The immersion-based THF treatment primarily modifies the surface and near-surface regions of the TPU parts, while the internal structure remains unchanged. As a result, this post-processing method improves surface finish and interlayer bonding near the surface without causing significant dimensional distortion or degradation of the bulk material, as observed in Figure 3. The same post-processing conditions were applied to all specimens to maintain consistency and to isolate the influence of the FFF process parameters on the final part performance.

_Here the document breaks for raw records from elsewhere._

-- ==== Sys2Proof/Machine/Ops.lean ====
section
/-! DEFINITION. The named operations over registers, memory, reports, events and completions that the meanings share. -/

namespace Sys2Proof.Machine

/-- Whether `units` TB units have passed since TB `t`. -/
def State.past (s : State) (t units : Nat) : Bool := decide (t + units ≤ s.tb.toNat)

/-! ## Registers -/

/-- The block that an address lies in, the copy of it, and the offset within the copy (R40). -/
def blockOf (a : Nat) : Option (RegBlock × Nat × Nat) :=
  (regBlocks.find? (fun b => decide (b.base ≤ a) && decide ((a - b.base) / b.stride < b.copies)
      && decide ((a - b.base) % b.stride < b.size))).map
    (fun b => (b, (a - b.base) / b.stride, (a - b.base) % b.stride))

/-- Whether a row of a register table holds the word at offset `off`. -/
def RegRow.holds (r : RegRow) (off : Nat) : Bool :=
  decide (r.off ≤ off) && decide ((off - r.off) / r.st1 < r.n1) &&
  (if r.n2 = 1 then decide ((off - r.off) % r.st1 = 0)
   else decide ((off - r.off) % r.st1 % r.st2 = 0) && decide ((off - r.off) % r.st1 / r.st2 < r.n2))

/-- The row of the register map for an address, if it lies in a register (R16). -/
def rowOf (a : Nat) : Option RegRow :=
  (blockOf a).bind (fun x => x.1.rows.find? (fun r => r.holds x.2.2))

/-- The limits of a housekeeping channel at reset, by its class (R478): LIM0 and LIM1. -/
def chanLimits (c : Nat) : Nat × Nat :=
  if c < 24 then (0x069005F0, 0x07D00005)
  else if c < 32 then (0x07300640, 0x07D00005)
  else if c < 40 then (0x05000460, 0x05A00005)
  else if c < 56 then (0x03700320, 0x03C01403)
  else (0, 0)

/-- The three words of a housekeeping channel from +0x08 at reset (R478): limits, and FITTED with the group of an on-die sensor. -/
def chanWord (c i : Nat) : Nat :=
  match i with
  | 2 => (chanLimits c).1
  | 3 => (chanLimits c).2
  | 4 => if c < 24 then 0x80000000 + 16 + c / 3 else if c < 56 then 0x80000000 else 0
  | _ => 0

/-- The reset values that a table gives as a rule and not as a number: unit numbers of copied blocks (R96, R285), the microstep tables
(R428), the channel limits (R478), the sources of Rake (R482), and the mask bit of an MSI-X vector, set at reset by the PCI Express
Base Specification (R63; PRESUMED, log entry 2). -/
def ruledReset (b : BlockName) (copy off : Nat) : Nat :=
  match b with
  | .ctx => if off = 0 then copy else 0
  | .port => if off = 0 then 0x20 + copy else 0
  | .til => if 0x8000 ≤ off then microstepWord ((off - 0x8000) / 4) else 0
  | .hk => if 0x1000 ≤ off ∧ off < 0x1C00 then chanWord ((off - 0x1000) / 32) ((off - 0x1000) % 32 / 4) else 0
  | .rake => if 0x1000 ≤ off ∧ off < 0x2000 then sourceWord ((off - 0x1000) / 4) else 0
  | .host => if 0x8000 ≤ off ∧ off < 0x8400 ∧ off % 16 = 12 then 1 else 0
  | _ => 0

/-- The reset value of the register word at an address (R18); 0 where no register lies (R16). -/
def resetWord (a : Nat) : Word :=
  match blockOf a with
  | none => 0
  | some (b, c, off) =>
    match b.rows.find? (fun r => r.holds off) with
    | none => 0
    | some r => BitVec.ofNat 32 (r.reset + ruledReset b.name c off)

/-- The word that the register at an address holds. -/
def State.getReg (s : State) (a : Nat) : Word := Store.get resetWord s.regs a

/-- The state with the register at an address holding `v`. -/
def State.setReg (s : State) (a : Nat) (v : Word) : State := { s with regs := Store.put resetWord s.regs a v }

/-- The value of a register field. -/
def State.rd (s : State) (f : Fld) : Nat := bitsOf (s.getReg f.addr) f.hi f.lo

/-- Whether a one-bit field is set. -/
def State.on (s : State) (f : Fld) : Bool := decide (s.rd f ≠ 0)

/-- The state with a register field set to `v`, cut to the field's width. -/
def State.wr (s : State) (f : Fld) (v : Nat) : State := s.setReg f.addr (withBits (s.getReg f.addr) f.hi f.lo v)

/-- A one-bit field set or cleared. -/
def State.wrBit (s : State) (f : Fld) (b : Bool) : State := s.wr f (if b then 1 else 0)

/-- A counter field that wraps, one up (R14). -/
def State.bump (s : State) (f : Fld) : State := s.wr f (wrapAdd (f.hi + 1 - f.lo) (s.rd f) 1)

/-- A counter field that saturates, one up (R14). -/
def State.bumpSat (s : State) (f : Fld) : State := s.wr f (satAdd (f.hi + 1 - f.lo) (s.rd f) 1)

/-- The number in two consecutive registers, low word first (R19). -/
def State.rd64 (s : State) (lo : Nat) : Nat := (s.getReg lo).toNat + 2 ^ 32 * (s.getReg (lo + 4)).toNat

/-- Two consecutive registers set to a number, low word first (R19). -/
def State.wr64 (s : State) (lo : Nat) (v : Nat) : State :=
  (s.setReg lo (BitVec.ofNat 32 v)).setReg (lo + 4) (BitVec.ofNat 32 (v / 2 ^ 32))

/-- The identity of a master (R45). -/
def masterCode : Master → Nat
  | .host => 1
  | .mp => 2
  | .service => 3
  | .tunnel st => 0x40 + st.val

/-- The key under which a master's snapshot or staged word of an address stands (R19, R20). The tunnel counts as one master for each ring
station it serves, where R19 and R20 list it as one (DESIGN CHOICE, log entries 97 and 98). -/
def masterKey (m : Master) (a : Nat) : Nat := masterCode m * 2 ^ 28 + a

/-- A word of a register after a master's write of `v`, by the access codes of its row (R17). -/
def RegRow.written (r : RegRow) (old v : Word) : Word :=
  let rw := BitVec.ofNat 32 r.rw
  let c  := BitVec.ofNat 32 r.w1c
  let st := BitVec.ofNat 32 r.w1s
  (((old &&& ~~~rw) ||| (v &&& rw)) &&& ~~~(v &&& c)) ||| (v &&& st)

/-- The lower words of a wide value taken from a master's staging copy (R20): word `i` of the `k` below the top one. -/
def State.unstage (m : Master) (r : RegRow) (top : Nat) : Nat → State → State
  | 0, s => s
  | k + 1, s =>
    let a := top - 4 * (k + 1)
    let s := match Store.get (fun _ => none) s.staged (masterKey m a) with
      | none => s
      | some w => s.setReg a ((rowOf a).elim (s.getReg a) (fun q => q.written (s.getReg a) w))
    State.unstage m r top k s

/-- A master's write of a register by its access code alone (R17), with the staging of wide values (R20). Reserved bits and
offsets are unaffected (R16). -/
def State.writeCode (s : State) (m : Master) (a : Nat) (v : Word) : State :=
  match rowOf a with
  | none => s
  | some r =>
    if r.wlen > 1 ∧ r.rw ≠ 0 then
      if r.wide + 1 < r.wlen then
        { s with staged := Store.put (fun _ => none) s.staged (masterKey m a) (some v) }
      else
        let s := State.unstage m r a (r.wlen - 1) s
        s.setReg a (r.written (s.getReg a) v)
    else s.setReg a (r.written (s.getReg a) v)

/-! ## Domains, presence and reach (R3, R4, R22, R27) -/

/-- The code of a domain (R560). -/
def domCode : Domain → Nat
  | .aon => 0
  | .mgmt => 1
  | .service => 2
  | .host => 3
  | .ring => 4
  | .ds0 => 5
  | .ds1 => 6
  | .place => 7
  | .hpg g => 8 + g.val
  | .motion => 12
  | .hk => 13

/-- The field of PCR_DOM_STAT that shows a domain's state: 0 OFF, 1 POWERING, 2 ON, 3 ABSENT (R584). -/
def domField (d : Domain) : Fld := ⟨Reg.PCR_DOM_STAT, 2 * domCode d + 1, 2 * domCode d⟩

/-- Whether a domain is ON. AON holds the power control itself and is never off (R561). -/
def State.domOn (s : State) (d : Domain) : Bool := decide (d = .aon) || decide (s.rd (domField d) = 2)

/-- The power group of a head port (R24). -/
def portGroup (p : Nat) : Fin 4 := Fin.ofNat 4 (p / 4)

/-- The domain of a copy of a block (R24). -/
def blockDomain (d : BlockDom) (copy : Nat) : Domain :=
  match d with
  | .aon => .aon
  | .mgmt => .mgmt
  | .host => .host
  | .ds0 => .ds0
  | .place => .place
  | .hpg => .hpg (portGroup copy)
  | .ring => .ring
  | .motion => .motion
  | .hk => .hk
  | .service => .service

/-- Whether head port `p` is present and not retired (R1, R3, R564). -/
def State.portPresent (s : State) (p : Nat) : Bool :=
  s.units.ports.getLsbD p && !bitOf (s.getReg Reg.PCR_RET_PORT) p

/-- Whether context `n` is present and not retired. -/
def State.ctxPresent (s : State) (n : Nat) : Bool :=
  decide (n ≤ s.units.ctxLast) && !bitOf (s.getReg (Reg.PCR_RET_CTX (n / 32))) (n % 32)

/-- Whether dot-store bank `b` is present and not retired (R180). -/
def State.bankPresent (s : State) (b : Nat) : Bool :=
  s.units.banks.getLsbD b && !(s.rd64 Reg.PCR_RET_BANK_LO).testBit b

/-- Whether the unit behind a copy of a block is present and not retired (R4). -/
def State.copyPresent (s : State) (b : BlockName) (copy : Nat) : Bool :=
  match b with
  | .ctx => s.ctxPresent copy
  | .port => s.portPresent copy
  | .wram => s.portPresent copy
  | _ => true

/-- Whether the unit behind a block is held in reset until its sequencer is loaded: Tiller and Crevasse (R27, R562). -/
def State.blockHeld (s : State) (b : BlockName) : Bool :=
  match b with
  | .til => !s.on Fld.TIL_STAT_SEQ_OK
  | .crv => !s.on Fld.CRV_STAT_SEQ_OK
  | _ => false

/-- Whether a register of a head port's block is one of its Névé link (R284). -/
def nvOffset (off : Nat) : Bool := decide (0x80 ≤ off) && decide (off < 0xC0)

/-- Whether an offset of a port's block lies in its Névé link, which its sequencer's reset holds until the sequencer is loaded (R27,
R562). -/
def State.linkHeld (s : State) (b : BlockName) (copy off : Nat) : Bool :=
  decide (b = .port) && nvOffset off && !(Store.get (fun _ => Port.reset) s.ports copy).neve.seqOk

/-- What stands at an address for an access now. -/
inductive Reach where
  /-- a block that accepts the access -/
  | open (b : BlockName) (copy off : Nat)
  /-- the block of an absent or retired unit (R4) -/
  | absent (b : BlockName) (copy off : Nat)
  /-- a unit held in reset in a domain that is ON (R27) -/
  | held
  /-- a domain that is OFF or POWERING (R27) -/
  | off
  /-- an address in no block (R22) -/
  | unmapped
  deriving DecidableEq, Repr

/-- The port whose drop counters hold an address: these registers lie in the HP island (R356). -/
def dropPort (a : Nat) : Option Nat :=
  if 0x04F01000 ≤ a ∧ a < 0x04F01400 ∧ 0x10 ≤ a % 0x40 ∧ a % 0x40 < 0x28 then some ((a - 0x04F01000) / 0x40) else none

/-- What a register access to an address meets (R4, R22, R27). While PERST_N is low the HOST domain is held in reset (DEDUCED, log entry
31). -/
def State.reach (s : State) (a : Nat) : Reach :=
  match blockOf a with
  | none => .unmapped
  | some (b, c, off) =>
    match dropPort a with
    | some p =>
      if !s.portPresent p then .absent b.name c off
      else if s.domOn (.hpg (portGroup p)) then .open b.name c off else .off
    | none =>
    if !s.copyPresent b.name c || decide (s.rd (domField (blockDomain b.dom c)) = 3) then .absent b.name c off
    else if !s.domOn (blockDomain b.dom c) then .off
    else if s.blockHeld b.name || (decide (b.dom = .host) && s.host.perstLow) || s.linkHeld b.name c off then .held
    else .open b.name c off

/-! ## Freeze (R586) -/

/-- What happens on the islands: nothing while Hoarfrost holds their clocks. -/
def State.unfrozen (s : State) (f : State → State) : State := if s.hf.active then s else f s

/-! ## Free values -/

/-- The next free value, and the state that has drawn it (DESIGN CHOICE, log entry 1). -/
def State.draw (s : State) : BitVec 64 × State := (Config.freeWord s.free, { s with free := s.free + 1 })

/-- A free word. -/
def State.drawWord (s : State) : Word × State := ((s.draw).1.truncate 32, s.draw.2)

/-! ## The time base (R137) -/

/-- The range of TB_INC: 160 units less and more 200 ppm, in steps of 2^-24 (R137, R575). -/
def tbIncLow : Nat := 0x9FF7CED9
def tbIncHigh : Nat := 0xA0083127

/-- TB_INC as it applies: a written value beyond the range applies its bound (R575). -/
def State.tbInc (s : State) : Nat := max tbIncLow (min tbIncHigh (s.getReg Reg.PCR_TB_INC).toNat)

/-- A write of PCR_TB_INC, which holds TB_INC: a value beyond the range applies its bound (R575). -/
def State.writeTbInc (s : State) (m : Master) (v : Word) : State :=
  s.writeCode m Reg.PCR_TB_INC (BitVec.ofNat 32 (max tbIncLow (min tbIncHigh v.toNat)))

/-- One cycle of REFCLK25: the master TB advances by TB_INC, a Q8.24 number of TB units (R137, R575). -/
def State.tick (s : State) : State :=
  let v := (s.tb.toNat * 2 ^ 24 + s.tbFrac.toNat + s.tbInc) % 2 ^ 88
  { s with tb := BitVec.ofNat 64 (v / 2 ^ 24), tbFrac := BitVec.ofNat 24 v }

/-! ## What goes outward -/

/-- The state that has sent `o` outward. -/
def State.emit (s : State) (o : Out) : State := { s with out := s.out ++ [o] }

/-! ## Reports to Rake (R479, R486) -/

/-- A checker's report, on its way to AON. -/
def State.report (s : State) (src : Nat) (synd : Word) : State :=
  { s with rakeQ := s.rakeQ ++ [⟨src, synd, 0, s.tb, false, false, false, false⟩] }

/-- The report of an access that a master made itself (R482). -/
def State.reportBy (s : State) (src : Nat) (synd : Word) (m : Master) : State :=
  { s with rakeQ := s.rakeQ ++ [⟨src, synd, masterCode m, s.tb, false, false, false, false⟩] }

/-- A report that begins a level (R480). -/
def State.reportLevel (s : State) (src : Nat) (synd : Word) : State :=
  { s with rakeQ := s.rakeQ ++ [⟨src, synd, 0, s.tb, true, false, false, false⟩] }

/-- A report of an access made by a master, or of no access, with the marks of an injection (R497, R498). -/
def State.reportInj (s : State) (src : Nat) (synd : Word) (m : Option Master) (inj coinc : Bool) : State :=
  { s with rakeQ := s.rakeQ ++ [⟨src, synd, m.elim 0 masterCode, s.tb, false, false, inj, coinc⟩] }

2.5. Surface Measurement and Mechanical Testing

Surface roughness measurements were carried out using a contact-type surface roughness tester (Mitutoyo Surftest SJ-210 contact profilometer, Mitutoyo Corporation, Kawasaki, Japan) equipped with a diamond stylus having a tip radius of 2 µm. The measurements were performed with a traverse speed of 0.5 mm/s. A cutoff length of 0.8 mm was selected, and the surface roughness parameter R_a was evaluated over an evaluation length of 4.0 mm, corresponding to five consecutive cutoff lengths. A Gaussian filter was applied to separate roughness from waviness components. For each specimen, ten measurements were taken at different locations on the same surface, and the average value was used for analysis to minimize local variability. The average surface roughness (R_a) was recorded by tracing the stylus along the printed surface in a direction perpendicular to the layer lines.

Mechanical testing was carried out using a universal testing machine to determine the UTS of the specimens. Tensile tests were conducted according to ASTM D638 at a constant crosshead speed. Tests were performed on specimens both before and after CS to assess the influence of post-processing. The tests were conducted at a constant crosshead speed of 1 mm/min and the gauge length was maintained at 50 mm, which is suitable for flexible polymer materials such as TPU. Ultimate tensile strength values were obtained from the stress–strain curves generated during testing.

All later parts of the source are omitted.